**PROMPT:** Search the data for "registers". Return each matching line.

Stored data
-- ==== Sys2Proof/Machine/Time.lean ====
section
/-!
DEFINITION. The time unit and the time-sync service: base tick boundaries, corrections of the local clock, time comparators, PTP messages, and the TSY and TCMP registers (R44, R257 to R284, R303, R352).
-/
namespace Sys2Proof.Machine

/-! ### Base tick boundaries (R44, R198, R273, R274, R276, R287, R303) -/

/-- The number of the next boundary to fire (R274, R276). -/
def nextBoundary (c : Clock) : Nat := c.firstBoundary.getD (c.ticknum + 1)

/-- A cyclic task is released at boundary n (R44). -/
def releasedAt (e : TaskEntry) (n : Nat) : Bool := !e.event && dueAt e.periodM1 e.phase n

/-- The field period is due at boundary n (R303). -/
def fieldDue (s : State) (n : Nat) : Bool := dueAt (bits s.field.tcfg 7 0) (bits s.field.tcfg 15 8) n

/-- Release signals leave for the Markets; outside RUN and HOLD no release follows, and what ran ahead for the instant is squashed (R44, R47, R69, R91). -/
def fireReleases (n : Nat) (s : State) : State :=
  let ids := (s.tasks.filter (fun x => releasedAt x.e n)).map (fun x => x.e.id)
  if s.ctl.mode == .run || s.ctl.mode == .hold then
    { s with signals := s.signals ++ ids.map (fun i => { task := i, tick := n }) }
  else squashWhere (fun q t => ids.contains (tillAt q t).rel.task) s

/-- The motion cycles of a boundary become due; one that never began counts as missed (R198, R203, R247). -/
def fireMotion (n : Nat) (s : State) : State :=
  forEach (List.range 8) (fun e q =>
    let g := engineAt q e
    if dueAt (bits g.cfg 4 0 - 1) (bits g.cfg 8 5) n then modEngine e (fun g => { g with
      due := some n, ecyc := if g.due.isSome && q.red.role != .standby then (g.ecyc + 1) % 2 ^ 64 else g.ecyc }) q
    else q) s

/-- The field instants of a boundary; a gather that begins before its boundary belongs to the boundary before (R303). -/
def fireField (n : Nat) (s : State) : State :=
  let f := s.field
  let inOff := bits f.tcfg 30 16
  let outOff := bits f.tcfg 45 31
  let lead := bits f.tcfg 60 46
  let now := fieldDue s n
  let gatherHere := if lead ≤ outOff then now else fieldDue s (n + 1)
  let gatherAt := if lead ≤ outOff then n * 31250 + outOff - lead else (n + 1) * 31250 + outOff - lead
  { s with field := { f with
      tinDue := if now then some (n * 31250 + inOff) else f.tinDue
      toutDue := if now then some (n * 31250 + outOff) else f.toutDue
      gatherDue := if gatherHere then some gatherAt else f.gatherDue } }
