-- ==== Sys2Proof/Machine/Reset.lean ====
section
/-!
DEFINITION. The entry of a device reset: the cause it records, what every unit keeps, and a software or update reset that first waits for a stop and a save (R418, R423, R529 to R535, R540).
-/
namespace Sys2Proof.Machine

/-- The cause that a reset records: POWERON when the always-on supply was lost, BROWNOUT after a power loss, FATAL after a fatal error, else the cause that enters it (R529, R530; log 42). -/
def resetCause (cause : ResetCause) (s : State) : ResetCause :=
  if s.power.aonLost then .poweron else if s.power.loss.isSome then .brownout
  else if s.errs.fatalAt.isSome && cause != .poweron && cause != .brownout then .fatal else cause

/-- A flash program in progress runs to its end, or is cut at an open group; an erase in progress is aborted (R472, R532; log 10). -/
def settleFlash (s : State) : State :=
  match s.nvs.job with
  | some j =>
    (match j.op with
    | .program off bs =>
      if j.granted || s.power.loss.isSome then programCut off bs s else s
    | .erase _ => abortErase s)
  | none => s

/-- The watchdog through a reset: COUNT is held at 0 until the release (R423). -/
def wdgReset (pon : Bool) (now : Nat) (w : Watchdog) : Watchdog :=
  if pon then Watchdog.reset
  else { w with
    en := w.lock && w.en, base := 0, since := now, susp := some now, key1 := false, expired := false, foreign := false,
    stray := false, cfgen := false, cfgbad := false, chk := 0, dup := 0, dupRaised := 0, svccnt := 0, keyFirst := none,
    liveSvct := 0, hard := none }

/-- The error registers through a reset: SYS.FATAL stays but for a power-on reset (R435). -/
def errsReset (pon : Bool) (e : Errors) : Errors :=
  if pon then Errors.reset else { Errors.reset with fatalCause := e.fatalCause, fatalValid := e.fatalValid }

/-- The backup domain through a reset: SYNC becomes 0, and a power-on reset counts PWRCYC (R448, R535). -/
def rtcReset (pon : Bool) (r : Rtc) : Rtc :=
  { r with
    sync := false, writeRing := none, syncSum := 0, syncSecs := 0
    pwrcyc := if pon then (satStep 24 r.pwrcyc).1 else r.pwrcyc }

/-- The recorder through a reset: its registers but LOST and CORRUPT stay, and the buffer is lost with the SRAM (R460, R535). -/
def recorderReset (r : Recorder) : Recorder :=
  { r with lost := 0, corrupt := 0, lostSince := 0, fresh := true, buffer := [], flushRing := none }

/-- Flash, fuses and slots through a reset: what was under way ends, and the counters of R516 but REFRESH become 0 (R516, R535). -/
def nvsReset (n : Nvs) : Nvs :=
  { n with
    job := none, queue := [], eraseFrom := none, append := none, waiting := [], compact := none,
    recent := [], dupseq := 0, badrec := 0, flashue := 0, flashce := 0, idref := false, lockFirst := false, saving := none,
    half := 0, live := none, recovery := { Recovery.reset with byPort := n.recovery.byPort, slot := n.recovery.slot, used := n.recovery.used } }

/-- The always-on domain at the entry of a reset (R529, R532, R540). -/
def powerReset (c : ResetCause) (now : Nat) (p : Power) : Power :=
  let pon := c == .poweron
  let n := satStep 32 p.resets
  { p with
    aonLost := false, loss := none, inReset := some { cause := c, entered := now }, wanted := none, pinLatched := false,
    rstoutLow := true, cause := c, pfseen := !pon && p.loss.isSome
    saveok := !pon && (match p.loss with
      | some l => l.saveOk
      | none => false)
    pinlate := !pon && p.pinLatched
    tpfSeen := (match p.loss with
      | some l => l.tpf
      | none => 0)
    rstKey := false, fail := 0, done := false, resets := if pon then 0 else n.1, resetsSat := !pon && n.2, ready := false
    pllUnlocked := false }

/-- A device reset enters (R532, R535): every island but the always-on and backup domains is reset, with its memory zeroed. -/
def deviceReset (cause : ResetCause) (s : State) : State :=
  let c := resetCause cause s
  let pon := c == .poweron
  let q := settleFlash s
  let p := powerReset c s.mono q.power
  { State.reset with
    pending := q.pending, mono := q.mono, fresh := q.fresh
    mem := q.mem.filter (fun x => flashBase ≤ x.1), ue := q.ue.filter (fun w => flashBase ≤ w)
    host := { HostIf.reset with posted := q.host.posted, lastGood := q.mono }
    dma := { Dma.reset with levelAt := q.mono }
    net := { State.reset.net with wire := q.net.wire }
    red := { Red.reset with sent := q.red.sent }
    wdg := wdgReset pon q.mono q.wdg, errs := errsReset pon q.errs, rtc := rtcReset pon q.rtc
    recorder := recorderReset q.recorder, nvs := nvsReset q.nvs
    purse := { Purse.reset with tokens := q.purse.strap, strap := q.purse.strap }
    power := { p with pwrcycSat := pon && (satStep 24 q.rtc.pwrcyc).2 } }

/-- The modes in which a wanted reset waits for its stop (R533). -/
def restartWaits (s : State) : Bool := s.ctl.mode == .run || s.ctl.mode == .hold

/-- A reset with cause SOFTWARE or UPDATE is requested: in RUN or HOLD it waits for the stop at Te and the save, else it enters at once; one already wanted, or a power loss, keeps its course (R530, R533). -/
def wantRestart (cause : ResetCause) (s : State) : State :=
  if s.power.loss.isSome || s.power.inReset.isSome then s
  else match s.power.wanted with
  | some w => if cause == .software then { s with power := { s.power with wanted := some (.software, w.2) } } else s
  | none =>
  if restartWaits s then
    { s with
      power := { s.power with wanted := some (cause, none) }
      ctl := { s.ctl with waits := s.ctl.waits ++ [{ ring := 16, action := .restart cause, wakes := [], ready := some (localT s + 2000) }] } }
  else deviceReset cause s

/-- The stop at Te of a wanted reset: the save follows, and without regions to save the reset enters at once (R533). -/
def restartNow (cause : ResetCause) (s : State) : State :=
  let q := enterStop false 1 0 s
  let cause := match q.power.wanted with
    | some w => w.1
    | none => cause
  if saveWanted q then
    { q with
      nvs := { q.nvs with saving := some (0, (localT q).toNat) }
      power := { q.power with wanted := some (cause, some (q.mono + 25000000)) } }
  else deviceReset cause q

/-- A write of SYS.RSTCTL: 16#B007 then 16#700B with no other SYS write between requests a reset with cause SOFTWARE (R540). -/
def rstctlWrite (v : Word) (s : State) : State :=
  let k := bits v 15 0
  if k = 0x700B && s.power.rstKey then wantRestart .software (dropRstKey s)
  else { s with power := { s.power with rstKey := k == 0xB007 } }

/-- SYS_RSTCTL (R540). -/
def execSysRstctl (val : Word) (s : State) : Out := ok (rstctlWrite val s)

end Sys2Proof.Machine
end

**EXERCISE RESULT:**
DEFINITION. The time unit and the time-sync service: base tick boundaries, corrections of the local clock, time comparators, PTP messages, and the TSY and TCMP registers (R44, R257 to R284, R303, R352).
/-- The error registers through a reset: SYS.FATAL stays but for a power-on reset (R435). -/
/-- The recorder through a reset: its registers but LOST and CORRUPT stay, and the buffer is lost with the SRAM (R460, R535). -/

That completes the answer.